General Guidance for All Tasks

  • Always validate against the brute-force oracle first. Every counting/detection task above ships with (or references) a slow 2^n oracle. Run it on small n (≤ 18), diff, and only then trust the MITM version on large n.
  • Include the empty subset. Sum 0 is a valid subset; dropping it is the most common beginner bug.
  • Split evenly. ⌈n/2⌉ and ⌊n/2⌋; an unbalanced split wastes the speedup.
  • Use 64-bit sums. In Go/Java cast to int64/long before adding; subset sums of big numbers overflow int32.

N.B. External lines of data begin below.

-- ==== Sys2Proof/Machine/Csr.lean ====
section
/-! DEFINITION. Sys2Proof/Machine/Csr.lean: CSR access (05 R112, R113, Table 5.5; 06 R135 to R138). -/
namespace Sys2Proof.Machine

/-- A value that lstate accepts (06 R135): zero fields at and above DEPTH, BACK within LEN, each level inside the level below it. -/
def lstateOk (v : Nat) : Bool :=
  let depth := v / 2 ^ 62
  let back := fun i => nbits v (20 * i) 10
  let len := fun i => nbits v (20 * i + 10) 10
  decide (nbits v 60 2 = 0) && (List.range 3).all (fun i =>
    if depth ≤ i then decide (nbits v (20 * i) 20 = 0)
    else decide (back i ≤ len i) && (decide (i = 0) || decide (back i ≤ back (i - 1) ∧ len i + back (i - 1) ≤ len (i - 1) + back i)))

/-- A CSR read (05 Table 5.5, Table 5.6); none for an address that the table does not list, and for tinject at task level. -/
def csrRead (s : State) (c : Nat) : Option Word :=
  let h := s.hart
  match c with
  | 0x000 => some (h.vec.vtype.setWidth 64)
  | 0x001 => some (h.vec.vshape.setWidth 64)
  | 0x002 => some (h.vec.vl.setWidth 64)
  | 0x003 => some (h.vec.vstart.setWidth 64)
  | 0x004 => some (h.vregs.setWidth 64)
  | 0x005 => some (BitVec.ofNat 64 h.vlmax)
  | 0x006 => some (BitVec.ofNat 64 (h.slots.toNat * 256 + 32 / h.slots.toNat))
  | 0x007 => some (BitVec.ofNat 64 (h.pfirst.toNat * 256 + h.parts.toNat))
  | 0x010 => some (h.front.wbase.setWidth 64)
  | 0x011 => some (Store.get zeroOf h.front.lc 0)
  | 0x012 => some (Store.get zeroOf h.front.lc 1)
  | 0x013 => some (Store.get zeroOf h.front.lc 2)
  | 0x014 => some h.lstate
  | 0x020 => some (h.vec.fflags.setWidth 64)
  | 0x021 => some (h.vec.frm.setWidth 64)
  | 0x030 => some (BitVec.ofNat 64 (h.pmId.toNat * 2 ^ 48 + h.pmOcc.toNat))
  | 0x031 => some h.wid
  | 0x032 => some h.widf
  | 0x033 => some (h.lcore.setWidth 64)
  | 0x034 => some (h.ctx.setWidth 64)
  | 0x040 => some h.mat.tshape
  | 0x041 => some h.mat.tfmt
  | 0x042 => some h.mat.tstat
  | 0x043 => some h.mat.tgrp
  | 0x060 => some ((rinOf s s.die).setWidth 64)
  | 0x061 => some (match nodeOf s h.node with
      | some nd => nd.phase.setWidth 64
      | none => 0)
  | 0x062 => some (h.det.setWidth 64)
  | 0x070 => some (h.trap.tcause.setWidth 64)
  | 0x071 => some h.trap.tval
  | 0x072 => some h.trap.tepc
  | 0x073 => some (h.trap.tstatus.setWidth 64)
  | 0x074 => some h.trap.tvec
  | 0x080 => some h.ctr.cycle
  | 0x081 => some h.ctr.acycle
  | 0x082 => some h.ctr.retired
  | 0x083 => some h.ctr.vstall
  | _ => none

/-- Keep a write when its value is accepted. -/
def acceptIf (ok : Bool) (h : Hart) : Option Hart := if ok then some h else none

def Hart.setLc (h : Hart) (i : Nat) (v : Word) : Hart := { h with front := { h.front with lc := Store.set zeroOf h.front.lc i v } }
def Hart.setTrap (h : Hart) (f : TrapRegs → TrapRegs) : Hart := { h with trap := f h.trap }

/-- RZ fields of the read-only CSRs (05 Table 5.6, 13 Table 13.4, 17 Table 17.1). -/
def roZeros (c : Nat) : Word :=
  match c with
  | 0x004 => 0xFFFFFFFFFFFFFF80
  | 0x005 => 0xFFFFFFFFFFFE0000
  | 0x006 => 0xFFFFFFFFFFFF0000
  | 0x007 => 0xFFFFFFFFFFFFF0F0
  | 0x032 => 0xFFF8000000000000
  | 0x033 => 0xFFFFFFFFFFFFFF00
  | 0x034 => 0xFFFFFFFFFFFFFFF8
  | 0x042 => 0xFFFFFFFF00000000
  | 0x060 => 0xFFFFFFFF00000000
  | 0x061 => 0xFFFFFFFFFFFF0000
  | 0x062 => 0xFFFFFFFFFFFFFFFC
  | _ => 0

/-- A write of a listed CSR but lstate: none where the value is not accepted, which is ILLEGAL_OPERAND (05 R112; 00 R8). A read-only CSR keeps its
value; that a write which sets one of its RZ fields raises ILLEGAL_OPERAND as well is how the model reads the two rules together (log 68). -/
def csrWrite (h : Hart) (c : Nat) (v : Word) : Option Hart :=
  let x := v.toNat
  match c with
  | 0x000 => acceptIf (vtypeOk x) (h.withVtype x)
  | 0x001 => acceptIf (decide (x < 2 ^ 40) && h.shapeOk (nbits x 20 20) (nbits x 0 20)) { h with vec := { h.vec with vshape := BitVec.ofNat 40 x } }
  | 0x002 => acceptIf (decide (x ≤ h.vlmaxe)) { h with vec := { h.vec with vl := BitVec.ofNat 18 x } }
  | 0x003 => acceptIf (decide (x ≤ h.vlmaxe)) { h with vec := { h.vec with vstart := BitVec.ofNat 18 x } }
  | 0x010 => acceptIf (wbaseOk x) { h with front := { h.front with wbase := BitVec.ofNat 8 x } }
  | 0x011 => some (h.setLc 0 v)
  | 0x012 => some (h.setLc 1 v)
  | 0x013 => some (h.setLc 2 v)
  | 0x020 => acceptIf (decide (x < 2 ^ 6)) { h with vec := { h.vec with fflags := BitVec.ofNat 6 x } }
  | 0x021 => acceptIf (decide (x < 4)) { h with vec := { h.vec with frm := BitVec.ofNat 2 x } }
  | 0x040 => acceptIf (tshapeOk x) { h with mat := { h.mat with tshape := v } }
  | 0x041 => acceptIf (tfmtOk x) { h with mat := { h.mat with tfmt := v } }
  | 0x043 => acceptIf (tgrpOk x) { h with mat := { h.mat with tgrp := v } }
  | 0x070 => acceptIf (decide (x < 256)) (h.setTrap (fun t => { t with tcause := BitVec.ofNat 8 x }))
  | 0x071 => some (h.setTrap (fun t => { t with tval := v }))
  | 0x072 => acceptIf (decide (x % 4 = 0)) (h.setTrap (fun t => { t with tepc := v }))
  | 0x073 => acceptIf (decide (x < 2 ^ 16 ∧ nbits x 3 5 = 0) && wbaseOk (nbits x 8 8))
      (h.setTrap (fun t => { t with tstatus := BitVec.ofNat 16 (x / 256 * 256 + t.tstatus.toNat % 8) }))
  | 0x074 => acceptIf (decide (x % 4 = 0)) (h.setTrap (fun t => { t with tvec := v }))
  | _ => acceptIf (decide (v &&& roZeros c = 0)) h

/-- A CSR instruction on a hart: `val` gives the value to write from the old one, none for a plain read (06 R137). ILLEGAL_INSTR for an unlisted CSR comes
before the class of the operand (18 R388). -/
def csrOn (s : State) (d : BitVec 7) (c : BitVec 12) (fn : Nat) (val : Word → Option Word) : Host.Outcome State Fault Refusal :=
  match csrRead s c.toNat with
    | none => illegalWord s (wordFS 0x14 d.toNat c.toNat fn)
    | some old =>
      if !isS d then .next (takeTrap s .illegalOperand 0)
      else match val old with
      | none => .next (s.setSreg d.toNat old).retire
      | some v =>
        if c.toNat = 0x014 then
          if lstateOk v.toNat then
            let ls := (levelsOf s.hart.loopRef v.toNat).reverse
            let t := s.retire
            .next (t.setFront { t.front with levels := ls })
          else .next (takeTrap s .illegalOperand 0)
        else match csrWrite s.hart c.toNat v with
          | some h => .next ({ s with hart := h } : State).retire
          | none => .next (takeTrap s .illegalOperand 0)

/-- CSRR (06 R137). -/
def execCsrr (d : BitVec 7) (c : BitVec 12) (s : State) : Host.Outcome State Fault Refusal :=
  hartOnly s (fun s => csrOn s d c 0 (fun _ => none))

/-- CSRW (06 R137). -/
def execCsrw (d : BitVec 7) (c : BitVec 12) (s : State) : Host.Outcome State Fault Refusal :=
  hartOnly s (fun s => csrOn s d c 1 (fun _ => some (s.sreg d.toNat)))

/-- CSRS (06 R137). -/
def execCsrs (d : BitVec 7) (c : BitVec 12) (s : State) : Host.Outcome State Fault Refusal :=
  hartOnly s (fun s => csrOn s d c 2 (fun old => some (old ||| s.sreg d.toNat)))

/-- CSRC (06 R137). -/
def execCsrc (d : BitVec 7) (c : BitVec 12) (s : State) : Host.Outcome State Fault Refusal :=
  hartOnly s (fun s => csrOn s d c 3 (fun old => some (old &&& ~~~(s.sreg d.toNat))))

end Sys2Proof.Machine
end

  • For counting, use a frequency map, not a set. A set collapses duplicate sums and undercounts subsets.
  • Pick the combine to match the query. Hashing for existence, sort + binary search for closest/≤-S, sort + two-pointer for counting.
  • Know the memory wall. 2^(n/2) int64 entries; n = 50 is ~268 MB per half, n = 60 is ~8 GB (infeasible). Stay under n ≈ 50, or use Schroeppel-Shamir (Task 11).
  • Choose MITM only when it fits. Small weights → DP; tiny n → brute force; optimization with bounds → branch-and-bound.

Each task must be implemented and tested in Go, Java, and Python, with identical outputs across all three on the same seeded inputs.